▶ **PROBLEM REQUIREMENTS**
All of the records must be restated exactly, with every line complete.

▶ **DATA LISTING**
-- ==== Sys2Proof/Machine/Frames.lean ====
section
/-! DEFINITION. The frames of the Safety Net (Tables 13.2 to 13.5) and of the Beyram link (Tables 12.3 to 12.7) as
bytes: how one is built, and how one that arrives is checked and read (R373, R413). -/

namespace Sys2Proof.Machine

/-- A frame as it arrives at a receive lane: the bytes between its START and its end, and how it ended. -/
abbrev FrameIn := List Byte × FrameEnd

/-- A field of a frame. -/
def fieldAt (bs : List Byte) (off n : Nat) : Nat := leValue ((bs.drop off).take n)

/-- Every byte of a range is zero. -/
def zeroAt (bs : List Byte) (off n : Nat) : Bool := ((bs.drop off).take n).all (· == 0)

/-! ### Transmit lanes -/

/-- Timebase units that a frame takes on a lane, START and TERM included: 6.6 ns a block (R370). -/
def frameUnits (bytes : List Byte) : Nat := ((bytes.length / 8 + 2) * 165 + 99) / 100

/-- What a lane carries when frames of one class start on it, and when its data-class frame then ends: control-class frames
that become ready within a data-class frame go between SUSPEND and RESUME (R377, R413). -/
def laneOut (now dataEnd : Nat) (control : Bool) (fs : List (List Byte × Bool)) : List LaneItem × Nat :=
  let items := fs.map fun f => LaneItem.frame control f.1 f.2
  let time := (fs.map fun f => frameUnits f.1).foldl (· + ·) 0
  if control = false then (items, now + time)
  else if now < dataEnd then ([.suspend] ++ items ++ [.resume], dataEnd + time + 4)
  else (items, dataEnd)

/-! ### Safety Net -/

/-- A Safety Net frame (Table 13.2). -/
def snFrame (type cycle : Nat) (payload : List Byte) : List Byte :=
  let b := leBytes 1 type ++ [0] ++ leBytes 2 payload.length ++ leBytes 4 cycle ++ leBytes 8 0 ++ padBytes payload
  b ++ leBytes 4 (crc32c b) ++ leBytes 4 0

/-- A Safety Net frame as read: type, cycle and payload. -/
structure SnFrame where
  type    : Nat
  cycle   : Nat
  payload : List Byte
  deriving DecidableEq, Repr

/-- A frame that passes R413. -/
def snRead (f : FrameIn) : Option SnFrame :=
  let b := f.1
  let len := fieldAt b 2 2
  let n := 16 + pad8 len
  if f.2 = .term ∧ len ≤ 1440 ∧ b.length = n + 8 ∧ zeroAt b 1 1 = true ∧ zeroAt b 8 8 = true ∧
      zeroAt b (16 + len) (pad8 len - len) = true ∧ zeroAt b (n + 4) 4 = true ∧
      fieldAt b n 4 = crc32c (b.take n) then
    some ⟨fieldAt b 0 1, fieldAt b 4 4, (b.drop 16).take len⟩
  else none

/-- A Safety Net frame is of the control class (Table 13.3). -/
def snControl (f : List Byte) : Bool :=
  let t := fieldAt f 0 1
  t == 0x40 || (decide (0x44 ≤ t) && decide (t ≤ 0x47))

/-- The transmit lane carries these frames, all of one class. -/
def Device.snSend (d : Device) (fs : List (List Byte)) : Device :=
  let r := laneOut d.tb.now.toNat d.sn.dataEnd (fs.all snControl) (fs.map fun f => (f, false))
  { d with sn := { d.sn with lane := r.1, dataEnd := r.2 } }

/-! ### Beyram -/

/-- A Beyram frame up to its padded payload (Table 12.3). -/
def beyBody (type flags msgid src dst gen hops txtime : Nat) (payload : List Byte) : List Byte :=
  leBytes 1 type ++ leBytes 1 flags ++ leBytes 2 msgid ++ leBytes 4 (src + dst * 2 ^ 10 + gen * 2 ^ 20) ++
  leBytes 2 payload.length ++ leBytes 2 hops ++ leBytes 4 txtime ++ padBytes payload

/-- The frame is of the data class (Table 12.4). -/
def beyData (b : List Byte) : Bool := fieldAt b 0 1 == 0x01

/-- The bytes of a frame with HOPS taken as zero. -/
def beyZeroHops (b : List Byte) : List Byte := b.take 10 ++ [0, 0] ++ b.drop 12

/-- The CRC of a frame: end to end for the data class, with HOPS for the control class (R373). -/
def beyCrc (b : List Byte) : Nat := crc32c (if beyData b then beyZeroHops b else b)

/-- A whole frame. -/
def beyFrame (b : List Byte) : List Byte := b ++ leBytes 4 (beyCrc b) ++ leBytes 4 0

/-- A frame as read (Table 12.3). -/
structure BeyFrame where
  type    : Nat
  ringB   : Bool
  safe    : Bool
  msgid   : Nat
  src     : Nat
  dst     : Nat
  gen     : Nat
  hops    : Nat
  txtime  : Nat
  payload : List Byte
  body    : List Byte
  deriving DecidableEq, Repr

/-- What a check of a received frame finds (R373). -/
inductive BeyCheck where
  | good (f : BeyFrame)
  | badCrc
  | discard
  deriving DecidableEq, Repr

/-- The zero fields of a control-class payload (Tables 12.4, 12.5 and 12.7). -/
def beyReserved (type : Nat) (p : List Byte) : Bool :=
  if type = 0x21 ∨ type = 0x26 then zeroAt p 0 p.length
  else if type = 0x23 then decide (fieldAt p 24 1 < 2) && zeroAt p 25 7
  else if type = 0x10 ∨ type = 0x11 ∨ type = 0x12 then zeroAt p 1 3 && zeroAt p 28 4
  else true

/-- A frame that passes R373. -/
def beyRead (f : FrameIn) : BeyCheck :=
  let b := f.1
  let len := fieldAt b 8 2
  let n := 16 + pad8 len
  let body := b.take n
  if f.2 ≠ .term ∨ b.length ≠ n + 8 ∨ 1500 < len then .discard
  else if fieldAt b n 4 ≠ beyCrc body then .badCrc
  else if fieldAt b 1 1 / 4 ≠ 0 ∨ fieldAt b 4 4 / 2 ^ 24 ≠ 0 ∨ fieldAt b 10 2 / 2 ^ 10 ≠ 0 ∨
      zeroAt b (16 + len) (pad8 len - len) = false ∨ zeroAt b (n + 4) 4 = false ∨
      beyReserved (fieldAt b 0 1) ((b.drop 16).take len) = false then .discard
  else
    let addr := fieldAt b 4 4
    .good ⟨fieldAt b 0 1, bitOf (fieldAt b 1 1) 0, bitOf (fieldAt b 1 1) 1, fieldAt b 2 2, bitsOf addr 0 10,
      bitsOf addr 10 10, bitsOf addr 20 4, fieldAt b 10 2, fieldAt b 12 4, (b.drop 16).take len, body⟩

end Sys2Proof.Machine
end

▶ **OUTPUT FOR THIS EXERCISE**
-- ==== Sys2Proof/Machine/Frames.lean ====
section
/-! DEFINITION. The frames of the Safety Net (Tables 13.2 to 13.5) and of the Beyram link (Tables 12.3 to 12.7) as
bytes: how one is built, and how one that arrives is checked and read (R373, R413). -/

namespace Sys2Proof.Machine

/-- A frame as it arrives at a receive lane: the bytes between its START and its end, and how it ended. -/
abbrev FrameIn := List Byte × FrameEnd

/-- A field of a frame. -/
def fieldAt (bs : List Byte) (off n : Nat) : Nat := leValue ((bs.drop off).take n)

/-- Every byte of a range is zero. -/
def zeroAt (bs : List Byte) (off n : Nat) : Bool := ((bs.drop off).take n).all (· == 0)

/-! ### Transmit lanes -/

/-- Timebase units that a frame takes on a lane, START and TERM included: 6.6 ns a block (R370). -/
def frameUnits (bytes : List Byte) : Nat := ((bytes.length / 8 + 2) * 165 + 99) / 100

/-- What a lane carries when frames of one class start on it, and when its data-class frame then ends: control-class frames
that become ready within a data-class frame go between SUSPEND and RESUME (R377, R413). -/
def laneOut (now dataEnd : Nat) (control : Bool) (fs : List (List Byte × Bool)) : List LaneItem × Nat :=
  let items := fs.map fun f => LaneItem.frame control f.1 f.2
  let time := (fs.map fun f => frameUnits f.1).foldl (· + ·) 0
  if control = false then (items, now + time)
  else if now < dataEnd then ([.suspend] ++ items ++ [.resume], dataEnd + time + 4)
  else (items, dataEnd)

/-! ### Safety Net -/

/-- A Safety Net frame (Table 13.2). -/
def snFrame (type cycle : Nat) (payload : List Byte) : List Byte :=
  let b := leBytes 1 type ++ [0] ++ leBytes 2 payload.length ++ leBytes 4 cycle ++ leBytes 8 0 ++ padBytes payload
  b ++ leBytes 4 (crc32c b) ++ leBytes 4 0

/-- A Safety Net frame as read: type, cycle and payload. -/
structure SnFrame where
  type    : Nat
  cycle   : Nat
  payload : List Byte
  deriving DecidableEq, Repr

/-- A frame that passes R413. -/
def snRead (f : FrameIn) : Option SnFrame :=
  let b := f.1
  let len := fieldAt b 2 2
  let n := 16 + pad8 len
  if f.2 = .term ∧ len ≤ 1440 ∧ b.length = n + 8 ∧ zeroAt b 1 1 = true ∧ zeroAt b 8 8 = true ∧
      zeroAt b (16 + len) (pad8 len - len) = true ∧ zeroAt b (n + 4) 4 = true ∧
      fieldAt b n 4 = crc32c (b.take n) then
    some ⟨fieldAt b 0 1, fieldAt b 4 4, (b.drop 16).take len⟩
  else none

/-- A Safety Net frame is of the control class (Table 13.3). -/
def snControl (f : List Byte) : Bool :=
  let t := fieldAt f 0 1
  t == 0x40 || (decide (0x44 ≤ t) && decide (t ≤ 0x47))

/-- The transmit lane carries these frames, all of one class. -/
def Device.snSend (d : Device) (fs : List (List Byte)) : Device :=
  let r := laneOut d.tb.now.toNat d.sn.dataEnd (fs.all snControl) (fs.map fun f => (f, false))
  { d with sn := { d.sn with lane := r.1, dataEnd := r.2 } }

/-! ### Beyram -/

/-- A Beyram frame up to its padded payload (Table 12.3). -/
def beyBody (type flags msgid src dst gen hops txtime : Nat) (payload : List Byte) : List Byte :=
  leBytes 1 type ++ leBytes 1 flags ++ leBytes 2 msgid ++ leBytes 4 (src + dst * 2 ^ 10 + gen * 2 ^ 20) ++
  leBytes 2 payload.length ++ leBytes 2 hops ++ leBytes 4 txtime ++ padBytes payload

/-- The frame is of the data class (Table 12.4). -/
def beyData (b : List Byte) : Bool := fieldAt b 0 1 == 0x01

/-- The bytes of a frame with HOPS taken as zero. -/
def beyZeroHops (b : List Byte) : List Byte := b.take 10 ++ [0, 0] ++ b.drop 12

/-- The CRC of a frame: end to end for the data class, with HOPS for the control class (R373). -/
def beyCrc (b : List Byte) : Nat := crc32c (if beyData b then beyZeroHops b else b)

/-- A whole frame. -/
def beyFrame (b : List Byte) : List Byte := b ++ leBytes 4 (beyCrc b) ++ leBytes 4 0

/-- A frame as read (Table 12.3). -/
structure BeyFrame where
  type    : Nat
  ringB   : Bool
  safe    : Bool
  msgid   : Nat
  src     : Nat
  dst     : Nat
  gen     : Nat
  hops    : Nat
  txtime  : Nat
  payload : List Byte
  body    : List Byte
  deriving DecidableEq, Repr

/-- What a check of a received frame finds (R373). -/
inductive BeyCheck where
  | good (f : BeyFrame)
  | badCrc
  | discard
  deriving DecidableEq, Repr

/-- The zero fields of a control-class payload (Tables 12.4, 12.5 and 12.7). -/
def beyReserved (type : Nat) (p : List Byte) : Bool :=
  if type = 0x21 ∨ type = 0x26 then zeroAt p 0 p.length
  else if type = 0x23 then decide (fieldAt p 24 1 < 2) && zeroAt p 25 7
  else if type = 0x10 ∨ type = 0x11 ∨ type = 0x12 then zeroAt p 1 3 && zeroAt p 28 4
  else true

/-- A frame that passes R373. -/
def beyRead (f : FrameIn) : BeyCheck :=
  let b := f.1
  let len := fieldAt b 8 2
  let n := 16 + pad8 len
  let body := b.take n
  if f.2 ≠ .term ∨ b.length ≠ n + 8 ∨ 1500 < len then .discard
  else if fieldAt b n 4 ≠ beyCrc body then .badCrc
  else if fieldAt b 1 1 / 4 ≠ 0 ∨ fieldAt b 4 4 / 2 ^ 24 ≠ 0 ∨ fieldAt b 10 2 / 2 ^ 10 ≠ 0 ∨
      zeroAt b (16 + len) (pad8 len - len) = false ∨ zeroAt b (n + 4) 4 = false ∨
      beyReserved (fieldAt b 0 1) ((b.drop 16).take len) = false then .discard
  else
    let addr := fieldAt b 4 4
    .good ⟨fieldAt b 0 1, bitOf (fieldAt b 1 1) 0, bitOf (fieldAt b 1 1) 1, fieldAt b 2 2, bitsOf addr 0 10,
      bitsOf addr 10 10, bitsOf addr 20 4, fieldAt b 10 2, fieldAt b 12 4, (b.drop 16).take len, body⟩

end Sys2Proof.Machine
end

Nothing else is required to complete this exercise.